**Exercise objective:**
Below are some entries. Repeat exactly the lines from the one with "## Well-formedness -/" through the one with "def base : State", and only those.

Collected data
========================

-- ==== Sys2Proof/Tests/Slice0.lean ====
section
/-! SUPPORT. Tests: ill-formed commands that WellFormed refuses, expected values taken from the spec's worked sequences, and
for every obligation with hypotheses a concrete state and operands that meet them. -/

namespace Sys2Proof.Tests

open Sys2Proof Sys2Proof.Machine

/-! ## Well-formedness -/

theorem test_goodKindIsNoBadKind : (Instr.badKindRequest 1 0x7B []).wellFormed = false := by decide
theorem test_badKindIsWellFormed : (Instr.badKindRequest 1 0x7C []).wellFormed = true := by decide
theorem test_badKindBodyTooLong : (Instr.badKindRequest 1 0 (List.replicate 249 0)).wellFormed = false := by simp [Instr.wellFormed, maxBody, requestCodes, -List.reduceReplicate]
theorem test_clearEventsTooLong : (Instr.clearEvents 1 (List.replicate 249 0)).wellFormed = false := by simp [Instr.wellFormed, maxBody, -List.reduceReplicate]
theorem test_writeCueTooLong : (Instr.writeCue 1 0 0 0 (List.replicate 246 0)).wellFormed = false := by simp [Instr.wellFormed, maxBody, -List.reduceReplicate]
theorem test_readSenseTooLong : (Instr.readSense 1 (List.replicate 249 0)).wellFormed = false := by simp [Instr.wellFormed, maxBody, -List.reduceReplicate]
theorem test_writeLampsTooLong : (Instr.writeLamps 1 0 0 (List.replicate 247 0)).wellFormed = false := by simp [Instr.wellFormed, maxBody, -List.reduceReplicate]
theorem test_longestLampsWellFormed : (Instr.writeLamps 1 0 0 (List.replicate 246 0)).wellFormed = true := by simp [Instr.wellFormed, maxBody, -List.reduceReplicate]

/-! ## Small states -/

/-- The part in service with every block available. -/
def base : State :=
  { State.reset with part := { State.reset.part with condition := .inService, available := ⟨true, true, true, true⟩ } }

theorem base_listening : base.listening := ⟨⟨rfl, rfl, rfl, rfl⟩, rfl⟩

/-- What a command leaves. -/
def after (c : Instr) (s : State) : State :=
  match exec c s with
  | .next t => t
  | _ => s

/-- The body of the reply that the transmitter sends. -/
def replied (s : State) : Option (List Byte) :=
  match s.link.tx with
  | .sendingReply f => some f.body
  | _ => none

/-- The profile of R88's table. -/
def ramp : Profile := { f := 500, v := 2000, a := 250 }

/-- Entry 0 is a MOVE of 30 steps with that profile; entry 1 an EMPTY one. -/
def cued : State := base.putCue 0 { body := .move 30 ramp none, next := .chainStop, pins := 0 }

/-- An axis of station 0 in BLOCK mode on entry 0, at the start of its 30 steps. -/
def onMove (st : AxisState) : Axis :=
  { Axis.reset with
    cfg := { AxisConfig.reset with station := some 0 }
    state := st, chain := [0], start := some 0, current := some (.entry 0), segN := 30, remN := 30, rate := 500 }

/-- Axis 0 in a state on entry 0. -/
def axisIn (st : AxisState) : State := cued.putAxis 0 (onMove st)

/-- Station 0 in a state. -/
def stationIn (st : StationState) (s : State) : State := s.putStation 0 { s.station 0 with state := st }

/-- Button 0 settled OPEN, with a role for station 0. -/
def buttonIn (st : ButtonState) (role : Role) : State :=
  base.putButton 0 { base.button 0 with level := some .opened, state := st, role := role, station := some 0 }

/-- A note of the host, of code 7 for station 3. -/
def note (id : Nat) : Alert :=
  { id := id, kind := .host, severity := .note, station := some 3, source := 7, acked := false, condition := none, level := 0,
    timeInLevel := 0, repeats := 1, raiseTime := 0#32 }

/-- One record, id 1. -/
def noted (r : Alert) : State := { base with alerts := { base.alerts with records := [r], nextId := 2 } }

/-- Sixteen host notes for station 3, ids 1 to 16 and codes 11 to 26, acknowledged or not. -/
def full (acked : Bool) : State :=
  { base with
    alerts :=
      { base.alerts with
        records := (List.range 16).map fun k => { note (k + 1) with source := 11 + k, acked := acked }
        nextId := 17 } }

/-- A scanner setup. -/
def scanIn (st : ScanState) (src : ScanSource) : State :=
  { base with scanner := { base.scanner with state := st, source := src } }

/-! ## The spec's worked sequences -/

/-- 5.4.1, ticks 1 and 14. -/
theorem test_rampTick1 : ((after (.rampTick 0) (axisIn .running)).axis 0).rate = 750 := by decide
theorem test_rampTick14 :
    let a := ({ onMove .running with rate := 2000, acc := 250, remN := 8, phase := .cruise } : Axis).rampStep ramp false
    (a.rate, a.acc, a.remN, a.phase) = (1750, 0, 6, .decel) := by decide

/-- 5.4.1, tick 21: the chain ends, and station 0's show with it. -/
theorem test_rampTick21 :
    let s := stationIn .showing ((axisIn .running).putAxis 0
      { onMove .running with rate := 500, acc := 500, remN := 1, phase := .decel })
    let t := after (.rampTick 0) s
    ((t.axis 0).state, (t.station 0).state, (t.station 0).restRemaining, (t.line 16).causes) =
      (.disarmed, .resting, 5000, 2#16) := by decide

========================

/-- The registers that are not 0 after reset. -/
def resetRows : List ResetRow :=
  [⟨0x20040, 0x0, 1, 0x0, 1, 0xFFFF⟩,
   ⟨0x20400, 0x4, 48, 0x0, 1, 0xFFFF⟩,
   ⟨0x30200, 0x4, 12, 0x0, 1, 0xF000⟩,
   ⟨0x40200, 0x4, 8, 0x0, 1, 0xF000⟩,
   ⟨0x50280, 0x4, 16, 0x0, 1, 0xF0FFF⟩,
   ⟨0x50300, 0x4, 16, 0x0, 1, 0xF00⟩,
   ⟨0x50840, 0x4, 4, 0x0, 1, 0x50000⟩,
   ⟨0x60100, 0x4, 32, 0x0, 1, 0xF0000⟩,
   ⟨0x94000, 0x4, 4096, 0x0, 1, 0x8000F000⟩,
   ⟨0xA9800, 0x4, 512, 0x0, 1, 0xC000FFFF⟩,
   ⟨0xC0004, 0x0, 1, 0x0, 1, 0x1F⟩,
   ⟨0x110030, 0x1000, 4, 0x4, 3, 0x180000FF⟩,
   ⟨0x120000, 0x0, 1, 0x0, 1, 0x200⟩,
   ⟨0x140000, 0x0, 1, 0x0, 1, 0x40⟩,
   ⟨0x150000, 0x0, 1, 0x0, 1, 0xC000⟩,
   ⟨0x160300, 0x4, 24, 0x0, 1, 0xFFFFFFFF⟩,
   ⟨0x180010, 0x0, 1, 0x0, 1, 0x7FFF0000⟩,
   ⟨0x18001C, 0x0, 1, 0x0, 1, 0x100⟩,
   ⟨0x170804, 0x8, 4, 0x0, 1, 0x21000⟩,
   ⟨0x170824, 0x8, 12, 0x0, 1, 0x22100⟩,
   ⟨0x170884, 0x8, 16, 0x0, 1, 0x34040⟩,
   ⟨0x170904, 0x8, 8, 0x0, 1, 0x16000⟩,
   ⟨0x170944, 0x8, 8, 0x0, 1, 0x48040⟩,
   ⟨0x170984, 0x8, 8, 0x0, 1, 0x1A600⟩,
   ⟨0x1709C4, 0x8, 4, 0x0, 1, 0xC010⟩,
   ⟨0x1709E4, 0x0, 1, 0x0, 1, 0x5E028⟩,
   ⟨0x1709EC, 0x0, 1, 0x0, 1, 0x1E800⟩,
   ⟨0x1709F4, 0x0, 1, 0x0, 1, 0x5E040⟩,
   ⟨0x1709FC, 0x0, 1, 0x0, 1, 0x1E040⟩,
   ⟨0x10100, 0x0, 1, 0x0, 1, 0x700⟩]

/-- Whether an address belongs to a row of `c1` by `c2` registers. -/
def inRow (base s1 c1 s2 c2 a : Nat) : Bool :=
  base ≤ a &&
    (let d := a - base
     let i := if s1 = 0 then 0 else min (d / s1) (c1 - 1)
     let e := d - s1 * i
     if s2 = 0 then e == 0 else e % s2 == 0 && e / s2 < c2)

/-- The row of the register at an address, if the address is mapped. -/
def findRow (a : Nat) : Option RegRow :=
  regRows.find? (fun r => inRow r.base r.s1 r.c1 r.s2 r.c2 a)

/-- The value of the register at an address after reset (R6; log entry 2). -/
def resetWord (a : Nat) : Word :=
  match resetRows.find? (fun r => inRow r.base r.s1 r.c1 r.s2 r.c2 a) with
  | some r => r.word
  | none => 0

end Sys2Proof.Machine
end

========================

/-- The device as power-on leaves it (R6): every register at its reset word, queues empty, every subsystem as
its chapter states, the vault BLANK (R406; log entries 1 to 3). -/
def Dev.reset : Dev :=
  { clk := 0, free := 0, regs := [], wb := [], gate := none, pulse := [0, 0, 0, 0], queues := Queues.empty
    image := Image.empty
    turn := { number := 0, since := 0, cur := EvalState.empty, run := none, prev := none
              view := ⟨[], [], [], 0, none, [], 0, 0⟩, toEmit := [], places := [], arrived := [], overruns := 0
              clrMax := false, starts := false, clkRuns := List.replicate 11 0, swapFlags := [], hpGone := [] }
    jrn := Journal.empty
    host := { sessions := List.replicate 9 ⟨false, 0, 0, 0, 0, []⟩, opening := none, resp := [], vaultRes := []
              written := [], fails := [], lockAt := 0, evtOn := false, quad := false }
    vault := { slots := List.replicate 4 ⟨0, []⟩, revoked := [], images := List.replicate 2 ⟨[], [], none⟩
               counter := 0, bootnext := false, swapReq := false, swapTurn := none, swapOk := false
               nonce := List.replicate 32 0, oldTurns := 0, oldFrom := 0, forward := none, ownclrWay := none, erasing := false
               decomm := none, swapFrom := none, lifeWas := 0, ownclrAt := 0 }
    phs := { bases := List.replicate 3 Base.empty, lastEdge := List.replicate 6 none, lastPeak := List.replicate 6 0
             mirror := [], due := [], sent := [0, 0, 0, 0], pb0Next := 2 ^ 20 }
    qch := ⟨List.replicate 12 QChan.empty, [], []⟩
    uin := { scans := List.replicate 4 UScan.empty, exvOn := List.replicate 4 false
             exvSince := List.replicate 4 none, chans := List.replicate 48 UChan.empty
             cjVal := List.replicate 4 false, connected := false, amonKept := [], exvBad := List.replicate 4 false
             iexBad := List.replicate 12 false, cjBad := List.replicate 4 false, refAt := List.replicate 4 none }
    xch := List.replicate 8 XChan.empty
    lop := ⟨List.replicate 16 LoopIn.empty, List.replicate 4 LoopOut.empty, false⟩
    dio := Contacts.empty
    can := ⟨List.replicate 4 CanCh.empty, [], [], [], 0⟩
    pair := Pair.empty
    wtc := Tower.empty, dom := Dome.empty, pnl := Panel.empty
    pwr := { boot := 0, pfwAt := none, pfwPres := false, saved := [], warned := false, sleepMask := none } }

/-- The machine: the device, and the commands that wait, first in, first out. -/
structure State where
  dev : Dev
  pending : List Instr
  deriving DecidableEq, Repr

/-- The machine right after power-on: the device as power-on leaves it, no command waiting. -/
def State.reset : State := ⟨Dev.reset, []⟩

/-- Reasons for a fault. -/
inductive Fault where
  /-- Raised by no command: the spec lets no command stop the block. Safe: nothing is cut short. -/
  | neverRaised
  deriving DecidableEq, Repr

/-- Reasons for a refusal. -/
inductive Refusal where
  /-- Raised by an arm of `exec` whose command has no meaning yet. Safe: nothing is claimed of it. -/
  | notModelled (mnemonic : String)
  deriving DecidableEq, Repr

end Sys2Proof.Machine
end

========================

**Answer area:**
/-! ## Well-formedness -/

theorem test_goodKindIsNoBadKind : (Instr.badKindRequest 1 0x7B []).wellFormed = false := by decide
theorem test_badKindIsWellFormed : (Instr.badKindRequest 1 0x7C []).wellFormed = true := by decide
theorem test_badKindBodyTooLong : (Instr.badKindRequest 1 0 (List.replicate 249 0)).wellFormed = false := by simp [Instr.wellFormed, maxBody, requestCodes, -List.reduceReplicate]
theorem test_clearEventsTooLong : (Instr.clearEvents 1 (List.replicate 249 0)).wellFormed = false := by simp [Instr.wellFormed, maxBody, -List.reduceReplicate]
theorem test_writeCueTooLong : (Instr.writeCue 1 0 0 0 (List.replicate 246 0)).wellFormed = false := by simp [Instr.wellFormed, maxBody, -List.reduceReplicate]
theorem test_readSenseTooLong : (Instr.readSense 1 (List.replicate 249 0)).wellFormed = false := by simp [Instr.wellFormed, maxBody, -List.reduceReplicate]
theorem test_writeLampsTooLong : (Instr.writeLamps 1 0 0 (List.replicate 247 0)).wellFormed = false := by simp [Instr.wellFormed, maxBody, -List.reduceReplicate]
theorem test_longestLampsWellFormed : (Instr.writeLamps 1 0 0 (List.replicate 246 0)).wellFormed = true := by simp [Instr.wellFormed, maxBody, -List.reduceReplicate]

/-! ## Small states -/

/-- The part in service with every block available. -/
def base : State :=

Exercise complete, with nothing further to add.